*EXERCISE REQUIREMENTS*
Filter the listing below, keeping only the lines with the word "inputLevel".

#####

/-- A level-2 latch of AUX1 that is the only one, with another hold reason beside it, and with another level-2 latch; and
FAN_RUN's at its default level in a HELD run with failed fans. -/
theorem witness_InterlockClearReleasesTheLatch_at_level_2 :
    (∀ other quorum,
      let s : State :=
        { (((inState .held { HoldSet.empty with interlock := true, quorum }).setInput .aux1
              { live := true, latch := true, trippedAt := some 0 }).setInput .aux2
            { live := true, latch := other, trippedAt := none }) with
          settings :=
            { runningPart.settings with
              interlocks :=
                (runningPart.settings.interlocks.set .aux1 { expectedClosed := true, compare := true, level := 2 }).set
                  .aux2 { expectedClosed := true, compare := true, level := 2 } } }
      s.Receptive ∧ (s.input .aux1).latch = true ∧ (s.input .aux1).live = true ∧ s.inputLevel .aux1 = 2 ∧
        (s.input .aux2).latch = other ∧ s.inputLevel .aux2 = 2 ∧ s.run.reasons.quorum = quorum) ∧
    (let s : State :=
      { ((inState .held { HoldSet.empty with interlock := true }).setInput .fanRun
          { live := false, latch := true, trippedAt := some 0 }) with
        fans := { Fans.powerOn with state := .failed, compareActive := true } }
    s.Receptive ∧ s.inputLevel .fanRun = 2 ∧ (s.input .fanRun).latch = true ∧ (s.input .fanRun).live = s.fans.expectRunning ∧
      s.fans.Agrees ∧ s.fans.state = .failed ∧ s.run.state.going = true) := by
  refine ⟨fun other quorum => ⟨?_, rfl, rfl, rfl, rfl, rfl, rfl⟩, ?_, rfl, rfl, rfl, And.intro rfl rfl, rfl, rfl⟩
  · cases other <;> cases quorum <;> (unfold State.Receptive State.Awake State.Quiet; decide +kernel)
  · unfold State.Receptive State.Awake State.Quiet; decide +kernel

theorem witness_QueueAndMemoryRequests :
    idlePart.Receptive ∧ idlePart.history.frames = [] ∧ idlePart.notices = [] ∧ idlePart.memory.op = .none ∧
      (∀ op i, (writing op none i false).Receptive) ∧
      ({ idlePart with notices := [⟨.saveDone, 0, 0, 0, false⟩] } : State).Receptive ∧
      (let n : Notice := ⟨.saveDone, 0, 0, 0, false⟩
      List.replicate 32 n = n :: n :: List.replicate 30 n ∧ (List.replicate 32 n).length = 32) := by
  refine ⟨idlePart_receptive, rfl, rfl, rfl, fun _ _ => ?_, ?_, rfl, rfl⟩
  · exact And.intro (And.intro rfl (And.intro rfl (And.intro rfl (And.intro rfl (And.intro rfl (And.intro rfl rfl))))))
      (And.intro rfl rfl)
  · unfold State.Receptive State.Awake State.Quiet; decide +kernel

theorem witness_BlockResetsReachTheirBlockAlone :
    idlePart.Receptive ∧ idlePart.scanner.measurement = none ∧ measuredPart.Receptive ∧
      ((runningPart.outputs.get .z1).valve .heat).cycle.isSome = true ∧
      ((idlePart.outputs.get .z1).valve .heat).cycle = none ∧ 4 < (5 : Byte).toNat ∧
      (receiving (.crc 1 4 [0x49, 7, 5, 0] (some 37))).Awake ∧
      AwaitsLastByte (receiving (.crc 1 4 [0x49, 7, 5, 0] (some 37))) 0x49 7 [5, 0] 56 ∧
      AwaitsLastByte (receiving (.crc 1 2 [0x49, 7] (some 91))) 0x49 7 [] 167 := by
  refine ⟨idlePart_receptive, rfl, ?_, by decide +kernel, by decide +kernel, by decide, receiving_awake _,
    ⟨_, _, _, rfl, by decide +kernel⟩, _, _, _, rfl, by decide +kernel⟩
  unfold State.Receptive State.Awake State.Quiet; decide +kernel

/-- Before a part is READY, and in a run, there is a next state to which the invariants apply. -/
theorem witness_EveryStep : (∃ t, step State.reset = .next t) ∧ ∃ t, step runningPart = .next t := ⟨⟨_, rfl⟩, ⟨_, rfl⟩⟩

/-- A part before READY and one in a run, each with a next state. -/
theorem witness_EveryStepKeepsInterlocksAndFans :
    ∀ s, s = State.reset ∨ s = runningPart →
      (∃ t, step s = .next t) ∧ s.scanner.Agrees ∧ s.InterlocksSound ∧ s.FansSound ∧ s.FanSettingsSound := by
  rintro s (rfl | rfl)
  · refine ⟨⟨_, rfl⟩, ?_, ⟨fun h => ?_, fun _ => ⟨fun i => ?_, rfl, rfl, rfl, rfl⟩, fun h => ?_⟩, ⟨⟨rfl, rfl⟩, ?_, ?_⟩, ?_⟩
    · simp [Scanner.Agrees, State.reset, Scanner.powerOn]
    · rfl
    · cases i <;> rfl
    · exact absurd h (by decide)
    · intro h; exact absurd h (by decide)
    · intro h; exact absurd h (by decide)
    · simp [State.FanSettingsSound, Settings.FansWithin, Memory.ImagesMeet, State.reset, Settings.default]
  · refine ⟨⟨_, rfl⟩, ?_, ⟨fun h => ?_, fun h => ?_, runningPart_interlockAgrees⟩, ⟨runningPart_fansAgree, ?_, ?_⟩, ?_⟩
    · simp [Scanner.Agrees, show runningPart.scanner = { Scanner.powerOn with state := .waiting } from rfl, Scanner.powerOn]
    · exact absurd h (by decide +kernel)
    · exact absurd h (by decide)
    · intro h; exact absurd h (by decide)
    · intro h; exact absurd h (by decide)
    · refine ⟨by unfold Settings.FansWithin; decide +kernel, fun i h => ?_, fun i h => ?_, fun i h => ?_⟩ <;> cases h

/-- RUN_START of stopped fans whose direction was REV, the end of a coast, and RUN_START after the due end of the last
step has stopped fans that ran in REV, are changes of direction. -/
theorem witness_DirectionChangesOnlyWithRunOff :
    (let s : State := { startable with fans := { Fans.powerOn with direction := .rev } }
    1 ≤ s.settings.coastTime ∧ s.Quiet ∧ shows (.runStart 0 [0]) s (·.fans.direction) = some .fwd) ∧
    (let s := withFans { runningPart.fans with state := .coasting, compareActive := false, coastTimer := 90 } false
    1 ≤ s.settings.coastTime ∧ s.due = .none ∧ s.confirmIsOver = false ∧ s.scanExpiryDue = false ∧
      s.restartIsDue = false ∧
      shows .coastEnd s (·.fans.direction) = some .rev) ∧
    (let s : State :=
      { judging dryStep 60 with
        schedule := { runningPart.schedule with bufferA := [dryStep] }
        fans := { runningPart.fans with state := .runningRev, direction := .rev } }
    1 ≤ s.settings.coastTime ∧
    s.restartIsDue = false ∧ s.takeDue.fans.state = .stopped ∧
      shows (.runStart 0 [0]) s (·.fans.direction) = some .fwd) := by
  refine ⟨⟨by decide, ?_, by decide +kernel⟩, by decide +kernel, by decide +kernel⟩
  unfold State.Quiet; decide +kernel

#####

*REPLY*
      s.Receptive ∧ (s.input .aux1).latch = true ∧ (s.input .aux1).live = true ∧ s.inputLevel .aux1 = 2 ∧
        (s.input .aux2).latch = other ∧ s.inputLevel .aux2 = 2 ∧ s.run.reasons.quorum = quorum) ∧
    s.Receptive ∧ s.inputLevel .fanRun = 2 ∧ (s.input .fanRun).latch = true ∧ (s.input .fanRun).live = s.fans.expectRunning ∧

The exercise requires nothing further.